If AI was a student, it would flunk out of med school
The most difficult lesson to teach a physician-in-training is to admit the limits of their knowledge. Physicians are continuously asked questions that exceed their knowledge. A physician may research the question for an answer or send the patient to a specialist who can give the answer. “I don’t know” reminds physicians of their humility in the face of mortality.
Medical students have worked all their lives to give the A+ answers to all questions. To admit that they do not know the answer, can be a foreign concept to a medical student. It is not unusual to have a student propose physiologic pathways to explain a medical condition only to find themselves at the end of a dark alley with no place to go. The humbled student is brought back into the light by the professor who explains the errors of their ways. They know not to chance further hypotheses without a confident understanding of physiology. This is a lesson that should only be taught once. If the lesson requires a repeat, the student may not be well suited to be a physician.
We participate in a consortium that is researching the long-term complications of the COVID-19 pandemic, including the possibility of an association between COVID-19 infection and bone disease. As we gathered the medical studies that associate the inflammatory reaction to COVID-19 and bone mineral loss, we decided to publish a review article.
The group decided to use ChatGPT 4.0 to write a similar article on the topic for comparison. These two articles would contrast the research compiled by medical researchers and by an AI program.
The two teams worked independently on the review article and on the AI-generated article. In completing our publication plans, we decided to have both teams work together to edit the AI-generated article to make an AI-assisted article.
The group working on the AI-generated article quickly hit a wall. In reviewing the medical literature cited by the ChatGPT 4.0, we found 70% of the citations were either completely fabricated; incorrectly cited with errors in author, title, journal, etc.; or were incorrect to the topic. The AI community claims the incorrect citations are only “hallucinations” but in medicine we call them “lies.” Failure to understand the article shows ignorance of the topic.
The AI-generated article also had a similarity index of 25%, meaning a quarter of the article was plagiarized.
Between the lies, ignorance and plagiarism, only 5% of the article could be considered a trustworthy original work.
Finally, ChatGPT 4.0 was not current on the medical literature published in the last several years. Up-to-date medical information is vital to the advancement of medical knowledge.
Because of these extensive errors, the group decided not to publish this article. If this work had been produced by a student, extensive remediation would be required before they would be allowed to continue their education.
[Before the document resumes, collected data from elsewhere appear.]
/-- The on-state result of unit u (R400); of a gate driver, its gate and its shunt current decide. -/
def State.onDecide (s : State) (u : Nat) (r : OnReading) : Nat :=
  if 48 ≤ u then (if !r.gateOk then 13 else if present r.ih then 0 else 10)
  else if s.uWord u "WIRING" = "LOWSIDE" then (if present r.il then 0 else 10)
  else onTwoTerm (s.pairEven u) r

/-- Table DIA-3, a TWOTERM channel. -/
def offTwoTerm (h l : Level3) : Nat :=
  match h, l with
  | .mid, .mid => 0
  | .high, .low => 1
  | .low, .low => 7
  | .high, .high => 8
  | _, _ => 9

/-- Table DIA-3, a LOWSIDE channel or a gate driver. -/
def offLow (l : Level3) : Nat :=
  match l with
  | .high => 0
  | .low => 10
  | .mid => 9

/-- The off-state result of unit u (R404): OVERTEMP goes first, and a gate left on. -/
def State.offDecide (s : State) (u : Nat) (r : OffReading) : Nat :=
  if 48 ≤ u then (if r.gateHigh then 13 else offLow r.outl)
  else if 170 ≤ r.temp then 6
  else if s.uWord u "WIRING" = "LOWSIDE" then offLow r.outl
  else offTwoTerm r.outh r.outl

/-! ### Findings (R409 to R412) -/

/-- TEMP of a channel, held within its range (Table DIA-4). -/
def heldTemp (t : Int) : Int := max (-40) (min 195 t)
/-- The code of a temperature: + 60 °C; 0 for a gate driver. -/
def tempCode (u : Nat) (t : Int) : Nat := if 48 ≤ u then 0 else (heldTemp t + 60).toNat

/-- The unit that is diagnosed for u: a linked pair by its even member. -/
def State.diagUnit (s : State) (u : Nat) : Nat := if s.pairOdd u then u - 1 else u

/-- Unit u is SUSPECT: within the 60 s (R409, R424). -/
def State.suspect (s : State) (u : Nat) : Bool :=
  match (s.unitAt u).suspectEnd with
  | some t => decide (s.now ≤ t)
  | none => false

/-- Retirement by diagnosis (R409, R412). -/
def State.diagRetire (u code : Nat) (s : State) : State :=
  let us := s.withPair u
  let x := s.unitAt u
  let s1 := overList us (fun v a => a.setUnit v { a.unitAt v with dcause := code }) s
  let s2 := s1.retireUnits us false false "DIAG"
  let s3 := s2.service 0x0205 43 255 255 4 ([u, code] ++ leBytes x.findih 2 ++ leBytes x.findil 2 ++ [tempCode u x.temp])
  if s.isOn .diag u "FLTNON" then s3.latch 15 else s3

/-- A unit becomes SUSPECT, or its 60 s begin again: it is switched off, unless a cut-off has done so; its latest command, `was`, is recorded, but that of a cut is discarded (R426). -/
def State.diagSuspect (u code src : Nat) (was : Bool) (s : State) : State :=
  let s1 := if src = 2 then s else s.offSwitch u
  let x := s1.unitAt u
  (s1.setUnit u { x with
    suspectEnd := some (s.now + 60 * nsS), blocked := true, enabled := false, retestAt := some (s.now + 10 * nsMs), dcause := code, findOn := src ≠ 1
    recorded := some (was && !x.cut) }).diagEv u false ("SUSPECT result=" ++ diagWord code)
Unfortunately, ChatGPT 4.0 is not a student and there is no opportunity to remediate. Instead, AI is on the internet and provides medical advice using the same algorithm that produced the medical review we rejected. Feedback to an AI program could alter the algorithm to avoid these errors.
For AI to improve, programmers need to perform remediation to remove the tendency to lie and plagiarize. Medical experts need to assist AI programmers in improving the program’s ability to understand medical literature.
Angela Toepp, Ph.D., is an assistant professor of medicine at Eastern Virginia Medical School and director of system research at Sentara Health. Xian Qiao, M.D., is a pulmonologist and intensivist with Sentara Pulmonary, Critical Care and Sleep Specialists and an assistant professor of medicine at EVMS who started the Sentara Post-COVID Clinic. Thomas McCune, M.D., is a professor of medicine at EVMS and a nephrologist at Nephrology Associates of Tidewater, LTD.